Subject: Convergence Rates of Multigrid Methods for Poisson Equations

In the following paper
 
"The convergence rate of a multigrid method with
Gauss-Seidel relaxation for the Poisson equation" 
by Dietrich Braess 
in Mathematics of Computation, vol.42, no.166, pp.505-519, 1984,

it said that the convergence rates of multigrid methods are bounded
away from 1 for the Poisson equation independent of the size of
the problem as long as the domain is convex or the boundary of
the domain is smooth.  

I would like to know if there is any further results which can
relax the conditions of convex domain or smooth boundary and 
retain the convergence rate of the multigrid method bounded 
away from 1.  

Any references or comments related to this question will be
greatly appreciated.  

Shang-Hong Lai
e-mail: hong@mosquito.cis.ufl.edu

    Editor's Note:  In a paper in the Feb.  1993 issue of SINUM (pp. 136-158)
    -------------   is a very different approach to multigrid theory.  There
                    are 2 theorems in there that may be useful to you.  One is
                    quite simple and at a first glance appears to only say
                    that the convergence rate is bounded by 1.  However, one
                    of the parameters (delta) in the theorem can be
                    approximated almost exactly on each correction iteration.
                    Normally this is << 1, which says that the multigrid
                    convergence rate is also << 1 (see the example on pp.
                    146-147).

                    The other theorem uses an affine space decomposition to
                    get a sharper bound.  While much more complicated, it
                    could be used to relax the conditions you are interested
                    in and get a useful bound.

                    I would guess that several readers of this digest will
                    have suggestions, too.  Please copy me.  Thanks.

-------------------------------------------------------

Date:   Wed, 20 Oct 1993 17:38:58 +0100
From: Christoph Pflaum 
Subject: Paper about Gauss adaptive relaxation

Our paper 

Gauss adaptive relaxation for the multilevel solution of partial differential 
equations on sparse grids

has just been downloaded to the mgnet ftp repository. The full paper
is available in a compressed postscrip format, the abstract is also available
as a plain ascii file.

The paper will be published in "J. of Computing and Information". We
gave a talk about this topic at the 2nd Gauss Symposium in Munich.

Abstract:

Gauss adaptive relaxation for the multilevel solution of partial differential 
equations on sparse grids

C. Pflaum  U. Ruede

Institut fuer Informatik, Technische Universitaet
D-80290 Muenchen, Germany
e-mail: pflaum/ ruede@informatik.tu-muenchen.de

In combination with the multilevel principle, relaxation methods are
among the most efficient numerical solution techniques for elliptic
partial differential equations. Typical methods used today are
derivations of the Gauss -Seidel or Gauss -Jacobi method. Recently it
has been recognized that in the context of multilevel algorithms, the
original  method suggested by Gauss has specific advantages. For
this method the iteration is concentrated on unknowns where fast
convergence can be obtained by intelligently monitoring the residuals.
We will present this algorithm in the context of a sparse grid
multigrid algorithm. Using sparse grids the dimension of the discrete
approximation space can be reduced additionally.

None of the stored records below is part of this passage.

-- ==== Sys2Proof/Laws/State.lean ====
section
/-! SUPPORT. The frame of each shared operation, once: the parts of State it leaves as they were. Each lemma is a simp rule for every
part it names, so that no later proof unfolds an operation to read a part it does not touch. -/

namespace Sys2Proof.Machine

@[simp] theorem State.raise_frame (s : State) (e : Event) :
    (s.raise e).pm = s.pm ∧ (s.raise e).window = s.window ∧ (s.raise e).queue = s.queue ∧
    (s.raise e).timebase = s.timebase ∧ (s.raise e).run = s.run ∧ (s.raise e).play = s.play ∧ (s.raise e).lanes = s.lanes ∧
    (s.raise e).compare = s.compare ∧ (s.raise e).bus = s.bus ∧ (s.raise e).pins = s.pins ∧ (s.raise e).free = s.free ∧
    (s.raise e).pending = s.pending := by
  simp [State.raise]

@[simp] theorem State.raiseIf_frame (s : State) (c : Bool) (e : Event) :
    (s.raiseIf c e).pm = s.pm ∧ (s.raiseIf c e).window = s.window ∧ (s.raiseIf c e).queue = s.queue ∧
    (s.raiseIf c e).timebase = s.timebase ∧ (s.raiseIf c e).run = s.run ∧ (s.raiseIf c e).play = s.play ∧
    (s.raiseIf c e).lanes = s.lanes ∧ (s.raiseIf c e).compare = s.compare ∧ (s.raiseIf c e).bus = s.bus ∧
    (s.raiseIf c e).pins = s.pins ∧ (s.raiseIf c e).free = s.free ∧ (s.raiseIf c e).pending = s.pending := by
  cases c <;> simp [State.raiseIf]

@[simp] theorem State.report_frame (s : State) (o : CmdOutcome) :
    (s.report o).pm = s.pm ∧ (s.report o).window = s.window ∧ (s.report o).queue = s.queue ∧
    (s.report o).timebase = s.timebase ∧ (s.report o).run = s.run ∧ (s.report o).play = s.play ∧
    (s.report o).lanes = s.lanes ∧ (s.report o).compare = s.compare ∧ (s.report o).events = s.events ∧
    (s.report o).pins = s.pins ∧ (s.report o).free = s.free ∧ (s.report o).pending = s.pending := by
  simp [State.report]

@[simp] theorem State.answerRead_frame (s : State) (w : Word) :
    (s.answerRead w).pm = s.pm ∧ (s.answerRead w).window = s.window ∧ (s.answerRead w).queue = s.queue ∧
    (s.answerRead w).timebase = s.timebase ∧ (s.answerRead w).run = s.run ∧ (s.answerRead w).play = s.play ∧ (s.answerRead w).lanes = s.lanes ∧
    (s.answerRead w).compare = s.compare ∧ (s.answerRead w).events = s.events ∧ (s.answerRead w).pins = s.pins ∧
    (s.answerRead w).free = s.free ∧ (s.answerRead w).pending = s.pending := by
  simp [State.answerRead]

@[simp] theorem State.setLanes_frame (s : State) (f : LaneUnit → LaneUnit) :
    (s.setLanes f).pm = s.pm ∧ (s.setLanes f).window = s.window ∧ (s.setLanes f).queue = s.queue ∧
    (s.setLanes f).timebase = s.timebase ∧ (s.setLanes f).run = s.run ∧ (s.setLanes f).play = s.play ∧
    (s.setLanes f).compare = s.compare ∧ (s.setLanes f).events = s.events ∧ (s.setLanes f).bus = s.bus ∧
    (s.setLanes f).pins = s.pins ∧ (s.setLanes f).pending = s.pending := by
  simp [State.setLanes]

@[simp] theorem State.parkLanes_frame (s : State) :
    (s.parkLanes).pm = s.pm ∧ (s.parkLanes).window = s.window ∧ (s.parkLanes).queue = s.queue ∧
    (s.parkLanes).timebase = s.timebase ∧ (s.parkLanes).run = s.run ∧ (s.parkLanes).play = s.play ∧
    (s.parkLanes).compare = s.compare ∧ (s.parkLanes).events = s.events ∧ (s.parkLanes).bus = s.bus ∧
    (s.parkLanes).pins = s.pins ∧ (s.parkLanes).pending = s.pending := by
  simp [State.parkLanes]

@[simp] theorem State.holdLanes_frame (s : State) :
    (s.holdLanes).pm = s.pm ∧ (s.holdLanes).window = s.window ∧ (s.holdLanes).queue = s.queue ∧
    (s.holdLanes).timebase = s.timebase ∧ (s.holdLanes).run = s.run ∧ (s.holdLanes).play = s.play ∧
    (s.holdLanes).compare = s.compare ∧ (s.holdLanes).events = s.events ∧ (s.holdLanes).bus = s.bus ∧
    (s.holdLanes).pins = s.pins ∧ (s.holdLanes).pending = s.pending := by
  simp [State.holdLanes]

Keywords: adaptivity, multilevel techniques, elliptic PDE,
finite elements 

AMS Classifications: 65N22, 65N30, 65N50, 65N55

    Editor's Note:  in mgnet/papers/Pflaum-Ruede/gauss.abstract and
    -------------      mgnet/papers/Pflaum-Ruede/gauss.ps.

-------------------------------------------------------

Date: Wed, 20 Oct 1993 16:31:12 PDT
From:  (Tony Chan)
Subject: Hackbusch's Iterative Methods Book

...
I recall that you announced Hackbusch's book in a digest a while ago.  Could
you send me the information again, please?

    Editor's Note:  Actually, I did not announce it.  I saw it listed in a
    -------------   mailing a few months ago, but I do not recall from which
                    publisher.  I also do not know if the English translation
                    is out, yet.  It was not the last time I asked Hackbusch
                    about it, but it was threatening to be.

                    Could someone please e-mail Tony this information and
                    copy me, please?  I will add it to the bibliography
                    database.  Thanks.

-------------------------------------------------------

Date: Sun, 31 Oct 1993 07:14:32 -0400
From: douglas-craig@cs.yale.edu (Craig Douglas)
Subject: The bibliography database on MGNet

The BibTeX oriented bibliography database on MGNet has received a very large
infusion of citations lately.  This is in part because someone else has been
entering many hundreds of entries (soon to be thousands) in the multigrid and
domain decomposition fields.  The relevant files are on casper.cs.yale.edu in
the directory mgnet/bib:

    mg.bib      All of the entries sorted (hopefully) in alphabetical order
                by authors and years.
    mgbib.tex   The LaTeX file to generate the bibliography in paper form.
    mgbib.dvi   The paper form of the bibliography.
    mgbib.ps    The PostScript form of the .dvi file.
    siam.bst    A modified form of SIAM's BibTeX style file that does not
                convert van's to V.'s.  You need this if you plan on using

When this was first started, several people asked for a particular change in
the keys used for each entry.  Recently, another change was requested that I
have implemented today.  I will now guarantee that any entry in the database
will never get a new key again.  Period.

The final scheme is

    

For example, my dissertation's key from 1982 is

    CCDouglas_1982a

The key for a book by Braess, Hackbusch, and Trottenberg from 1984 is

    DBraess_WHackbusch_UTrottenberg_1984a

The change today was to include the century and to put a letter after every
year, not just when I happen to know about multiple ones in a year already.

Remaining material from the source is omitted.